You should talk to Inland Revenue first if you need help with child support. If this doesn’t solve your problem, you can ask the Family Court for help.

Get help through Inland Revenue

If you’re unhappy about child support payments, you should first try to sort it out with Inland Revenue. Inland Revenue has 3 types of review:

  • administrative reviews
  • Commissioner reviews
  • exemption reviews.

Find out more about child support reviews on the Inland Revenue website (external link)

Ask the Family Court for help

If you asked Inland Revenue for an administrative review and you’re unhappy with what they decided, you can ask the Family Court for a Departure Order. You can apply for a Departure Order at any time after an administrative review.

If someone else asked for a review and Inland Revenue changed the child support you receive, you can appeal the decision in the Family Court.

You need to appeal within 2 months of the decision.

Get a Departure Order from the Family Court

A Departure Order is a written decision from the Family Court that tells Inland Revenue to assess your child support differently. You can apply for this at any time after an administrative review decision.
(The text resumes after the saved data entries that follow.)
/-! ### Unit requests -/

/-- DEFINE_UNIT whose eight checks hold leaves a fresh entry that enters PROBE where its segment serves, its probe handed to
the running link, and stays DARK elsewhere, with its context record EMPTY; the reply carries the level in force, the class
default for 0xFF (R54, R55, R56, R57, R61). -/
def Obligations.DefineUnitMakesAFreshEntry : Prop :=
  ∀ (s : State) (tag : Byte) (p : List Byte) (u : UnitIx) (d : UnitDef), s.TakesWork → s.MembershipLaw →
    p.length = 6 → u8 p 0 = u.val → seg? (u8 p 1) = some d.seg → u8 p 2 = d.addr → class? (u8 p 3) = some d.cls →
    u8 p 4 = d.slot.val → (u8 p 5 = d.level ∧ d.level ≤ 7 ∨ u8 p 5 = 0xFF ∧ d.level = d.cls.defaultLevel) →
    1 ≤ d.addr → d.addr ≤ 30 →
    (s.unit u = none ∨ ∃ e, s.unit u = some e ∧ (e.state = .isolated ∨ e.state = .failed)) →
    (∀ v e, v ≠ u → s.unit v = some e → e.decl.seg = d.seg → e.decl.addr ≠ d.addr) →
    (s.othersOn u d.seg).length < 12 → (∀ i, (s.slot d.slot).info? = some i → i.cls = d.cls) →
    ∃ t, exec (.defineUnit tag p) s = .next t ∧ s.RestoreFrame t ∧ s.SparesOthers t u ∧ t.PermitLaw ∧
      (s.serves d.seg = true → s.Hands t d.seg (.probe u 0)) ∧
      t.clnk.owed = s.clnk.owed ++ [⟨0x06, tag, .ok (.level d.level)⟩] ∧
      t.ctx u = ContextRecord.blank ∧ (∀ v, v ≠ u → t.ctx v = s.ctx v) ∧
      t.unit u = some
        { decl := d, state := if s.serves d.seg then .probe else .dark, retry := 0, heldCount := 0, heldVersion := none,
          window := s.timing.maxWindow, running := none, restrained := false, pending := none, flags := 0, misses := 0,
          firstWindow := false, joined := false, probe := if s.serves d.seg then some ⟨.probing, 0⟩ else none,
          lastBoot := none, linkTestAttempt := none, verify := none, form := none, pollDue := none }

/-- REMOVE_UNIT leaves the entry and its context record EMPTY; ISOLATE leaves the unit ISOLATED with its held count, held
version and retry count kept; both take the unit out of every record and cut its exchanges (R58, R65, R66). -/
def Obligations.RemoveAndIsolateWithdrawTheUnit : Prop :=
  ∀ (s : State) (tag b : Byte) (u : UnitIx) (e : UnitEntry), s.TakesWork → s.MembershipLaw → b.toNat = u.val →
    s.unit u = some e →
    (∃ t, exec (.removeUnit tag [b]) s = .next t ∧ s.RestoreFrame t ∧ s.SparesOthers t u ∧ t.PermitLaw ∧
        t.clnk.owed = s.clnk.owed ++ [⟨0x07, tag, .ok .nothing⟩] ∧ t.unit u = none ∧
        t.ctx u = ContextRecord.blank ∧ (∀ v, v ≠ u → t.ctx v = s.ctx v) ∧ u ∉ t.activeUnits ∧ u ∉ t.suspendedUnits ∧
        (perGet t.links e.decl.seg).place u = .absent) ∧
      (e.state ≠ .isolated →
        ∃ t, exec (.isolate tag [b]) s = .next t ∧ s.RestoreFrame t ∧ s.SparesOthers t u ∧ t.PermitLaw ∧
          t.clnk.owed = s.clnk.owed ++ [⟨0x21, tag, .ok .nothing⟩] ∧ t.ctxs = s.ctxs ∧
          u ∉ t.activeUnits ∧ u ∉ t.suspendedUnits ∧ (perGet t.links e.decl.seg).place u = .absent ∧
          t.unit u = some
            { e with
              state := .isolated, running := none, restrained := false, pending := none, misses := 0,
              firstWindow := false, joined := false, probe := none, linkTestAttempt := none, verify := none, form := none,
              pollDue := none })

/-- ADMIT sends an ISOLATED unit, and FORCE_RESTORE one in LIVE, FAILED or HELD, to PROBE where its segment serves, its probe
handed to the running link, and to DARK elsewhere, with retry count 0; FORCE_RESTORE ALL does so with every such unit and
answers with their number (R61, R67, R68, R161; log entry 42 for the record at an ADMIT in GAP or SETTLE). -/
def Obligations.AdmitAndForceRestoreProbeAgain : Prop :=
  ∀ (s : State) (tag : Byte), s.TakesWork → s.MembershipLaw →
    let probed (e e' : UnitEntry) : Prop :=
      e'.decl = e.decl ∧ e'.retry = 0 ∧ e'.running = none ∧ e'.pending = none ∧ e'.restrained = false ∧
        e'.heldCount = e.heldCount ∧ e'.heldVersion = e.heldVersion ∧ e'.flags = e.flags ∧
        (s.serves e.decl.seg = true → e'.state = .probe ∧ e'.probe = some ⟨.probing, 0⟩) ∧
        (s.serves e.decl.seg = false → e'.state = .dark)
    let handed (t : State) (u : UnitIx) (e : UnitEntry) : Prop :=
      s.serves e.decl.seg = true → s.Hands t e.decl.seg (.probe u 0)
    let forcible (e : UnitEntry) : Prop := e.state = .live ∨ e.state = .failed ∨ e.state = .held
    (∀ (b : Byte) (u : UnitIx) (e : UnitEntry), b.toNat = u.val → s.unit u = some e →
      (e.state = .isolated →
        ∃ t, exec (.admitUnit tag [b]) s = .next t ∧ s.RestoreFrame t ∧ s.SparesOthers t u ∧ t.PermitLaw ∧
          t.clnk.owed = s.clnk.owed ++ [⟨0x22, tag, .ok .nothing⟩] ∧
          (t.ctx u).validity ≠ .current ∧ (t.ctx u).validity ≠ .written ∧ handed t u e ∧
          ∃ e', t.unit u = some e' ∧ probed e e') ∧
        (forcible e →
          ∃ t, exec (.forceRestore tag [b]) s = .next t ∧ s.RestoreFrame t ∧ s.SparesOthers t u ∧ t.PermitLaw ∧
            t.clnk.owed = s.clnk.owed ++ [⟨0x20, tag, .ok .nothing⟩] ∧
            (e.state ≠ .live → t.ctxs = s.ctxs) ∧
            (e.state = .live → (t.ctx u).validity ≠ .current ∧ (t.ctx u).validity ≠ .written) ∧
            handed t u e ∧ ∃ e', t.unit u = some e' ∧ probed e e')) ∧
      ∃ t n, exec (.forceRestore tag [0xFF]) s = .next t ∧ s.RestoreFrame t ∧ t.PermitLaw ∧
        t.clnk.owed = s.clnk.owed ++ [⟨0x20, tag, .ok (.acted n)⟩] ∧
        n = ((List.finRange 24).filter fun u => (s.unit u).any fun e => e.state.forcible).length ∧
        ∀ u e, s.unit u = some e →
          (forcible e → handed t u e ∧ ∃ e', t.unit u = some e' ∧ probed e e') ∧
            (e.state = .dark ∨ e.state = .probe ∨ e.state = .verify ∨ e.state = .context ∨ e.state = .isolated →
              t.unit u = some e)

/-- RESOLVE of a HELD unit: RETRY probes it again with retry count 0, FAIL sends it to FAILED, and PROCEED makes the pending
condition's default action, here for IMAGE_UNUSABLE, VERSION_AHEAD and CONTEXT_UNKNOWN on a usable segment; the reply
carries the unit's state after it, and the probe, the restart or the context sequence it takes is handed to the running link
(R61, R178, R179). -/
def Obligations.ResolveActsOnAHeldUnit : Prop :=
  ∀ (s : State) (tag b : Byte) (u : UnitIx) (e : UnitEntry), s.TakesWork → s.MembershipLaw → b.toNat = u.val →
    s.unit u = some e → e.state = .held →
    let acts (action : Byte) (st : UnitState) (handed : Option Exchange) (good : UnitEntry → Prop) : Prop :=
      ∃ t, exec (.resolve tag [b, action]) s = .next t ∧ s.RestoreFrame t ∧ s.SparesOthers t u ∧ t.PermitLaw ∧
        t.ctxs = s.ctxs ∧ t.clnk.owed = s.clnk.owed ++ [⟨0x23, tag, .ok (.unitState st)⟩] ∧
        (∀ ex, handed = some ex → s.Hands t e.decl.seg ex) ∧
        ∃ e', t.unit u = some e' ∧ e'.decl = e.decl ∧ e'.state = st ∧ e'.pending = none ∧ good e'
    acts 1 (if s.serves e.decl.seg then .probe else .dark) (if s.serves e.decl.seg then some (.probe u 0) else none)
        (fun e' => e'.retry = 0 ∧ e'.flags = e.flags) ∧
      acts 2 .failed none (fun e' =>
        e'.retry = e.retry ∧ e'.flags = e.flags ||| BitVec.twoPow 13 UnitFlag.failed.bit) ∧
      (e.pending = some .imageUnusable →
        acts 0 .failed none (fun e' =>
          e'.retry = e.retry ∧ e'.flags = e.flags ||| BitVec.twoPow 13 UnitFlag.failed.bit)) ∧
      (e.pending = some .versionAhead → s.serves e.decl.seg = true →
        acts 0 .probe (some (.restart u)) (fun e' => e'.retry = e.retry ∧ e'.probe = some ⟨.restarting .ahead, 0⟩)) ∧
      (e.pending = some .contextUnknown → s.usable e.decl.seg = true →
        acts 0 .context (some (.contextSequence u)) (fun e' => e'.retry = e.retry ∧ e'.form = some .unknown))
You can ask the Family Court for a Departure Order if Inland Revenue has:

  • made a decision about your application for an administrative review, you’re the person asking for the review (applicant) and you disagree with that decision or
  • refused to make a decision on your case because of its complexity and you’re the person asking for the review (applicant) or the person it affects (respondent).

If you’re a paying parent, you can’t apply for an assessment of less than the minimum weekly payment of child support.
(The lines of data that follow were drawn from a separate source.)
-- ==== Sys2Proof/Laws/State.lean ====
section
/-! SUPPORT. The small lemmas of the state's updates: for each operation that is one record update, what each field of the
state is after it. -/

namespace Sys2Proof.Machine

variable (s : State) (u : UnitIx) (o : Option UnitEntry) (f : UnitEntry → UnitEntry) (r : ContextRecord) (k : SlotIx)
  (v : Slot) (g : GapState) (d : DeviceFlag) (x : Seg) (h : Link → Link) (st : UnitState) (q : Reply) (b : Nat)
  (bytes : List Byte) (last : Option Requester)

/-! ### putUnit -/

@[simp] theorem State.putUnit_powered : (s.putUnit u o).powered = s.powered := rfl
@[simp] theorem State.putUnit_resetLow : (s.putUnit u o).resetLow = s.resetLow := rfl
@[simp] theorem State.putUnit_tick : (s.putUnit u o).tick = s.tick := rfl
@[simp] theorem State.putUnit_gapc : (s.putUnit u o).gapc = s.gapc := rfl
@[simp] theorem State.putUnit_smon : (s.putUnit u o).smon = s.smon := rfl
@[simp] theorem State.putUnit_ims : (s.putUnit u o).ims = s.ims := rfl
@[simp] theorem State.putUnit_cfgr : (s.putUnit u o).cfgr = s.cfgr := rfl
@[simp] theorem State.putUnit_units : (s.putUnit u o).units = s.units.set u.val o := rfl
@[simp] theorem State.putUnit_rsch : (s.putUnit u o).rsch = s.rsch := rfl
@[simp] theorem State.putUnit_seng : (s.putUnit u o).seng = s.seng := rfl
@[simp] theorem State.putUnit_links : (s.putUnit u o).links = s.links := rfl
@[simp] theorem State.putUnit_ctxs : (s.putUnit u o).ctxs = s.ctxs := rfl
@[simp] theorem State.putUnit_perm : (s.putUnit u o).perm = s.perm := rfl
@[simp] theorem State.putUnit_cflu : (s.putUnit u o).cflu = s.cflu := rfl
@[simp] theorem State.putUnit_clnk : (s.putUnit u o).clnk = s.clnk := rfl
@[simp] theorem State.putUnit_timing : (s.putUnit u o).timing = s.timing := rfl
@[simp] theorem State.putUnit_pending : (s.putUnit u o).pending = s.pending := rfl
@[simp] theorem State.putUnit_freeCount : (s.putUnit u o).freeCount = s.freeCount := rfl

/-! ### modUnit -/

@[simp] theorem State.modUnit_powered : (s.modUnit u f).powered = s.powered := rfl
@[simp] theorem State.modUnit_resetLow : (s.modUnit u f).resetLow = s.resetLow := rfl
@[simp] theorem State.modUnit_tick : (s.modUnit u f).tick = s.tick := rfl
@[simp] theorem State.modUnit_gapc : (s.modUnit u f).gapc = s.gapc := rfl
@[simp] theorem State.modUnit_smon : (s.modUnit u f).smon = s.smon := rfl
@[simp] theorem State.modUnit_ims : (s.modUnit u f).ims = s.ims := rfl
@[simp] theorem State.modUnit_cfgr : (s.modUnit u f).cfgr = s.cfgr := rfl
@[simp] theorem State.modUnit_units : (s.modUnit u f).units = s.units.set u.val (s.units[u.val].map f) := rfl
@[simp] theorem State.modUnit_rsch : (s.modUnit u f).rsch = s.rsch := rfl
@[simp] theorem State.modUnit_seng : (s.modUnit u f).seng = s.seng := rfl
@[simp] theorem State.modUnit_links : (s.modUnit u f).links = s.links := rfl
@[simp] theorem State.modUnit_ctxs : (s.modUnit u f).ctxs = s.ctxs := rfl
@[simp] theorem State.modUnit_perm : (s.modUnit u f).perm = s.perm := rfl
@[simp] theorem State.modUnit_cflu : (s.modUnit u f).cflu = s.cflu := rfl
@[simp] theorem State.modUnit_clnk : (s.modUnit u f).clnk = s.clnk := rfl
@[simp] theorem State.modUnit_timing : (s.modUnit u f).timing = s.timing := rfl
@[simp] theorem State.modUnit_pending : (s.modUnit u f).pending = s.pending := rfl
@[simp] theorem State.modUnit_freeCount : (s.modUnit u f).freeCount = s.freeCount := rfl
Apply for a Departure Order

Appeal Inland Revenue’s decision in the Family Court

If you decide to appeal Inland Revenue’s decision, you need to do this within 2 months of the decision.

There are a number of reasons for an appeal:

  • If Inland Revenue hasn’t accepted an application for a formula assessment when you believe they should have or it has accepted an application for a formula assessment when you believe they shouldn’t have.
  • If you believe Inland Revenue acted wrongly by:
    • not accepting the estimate you’ve made of your current income
    • charging penalties resulting from that estimate
    • accepting or refusing to accept an application for a voluntary agreement, a variation of one or a change of circumstances
    • refusing to exempt you from child support payments or to refund overpayments
    • granting or refusing to grant a suspension of child support payments.
  • If you’re the paying parent and the information shown on an assessment notice about your income, child support or amount or number of days the child support is payable are wrong.
  • If the assessment doesn’t take into account a provision of the Child Support Act 1991.
  • If you’re the person who applied for an exemption review and the Commissioner has refused to accept your application.
  • If you’re a paying parent or custodian and you disagree with the Commissioner’s decision following a review.
  • If you’re the respondent in an administrative review and you disagree with the Commissioner’s decision following the review hearing.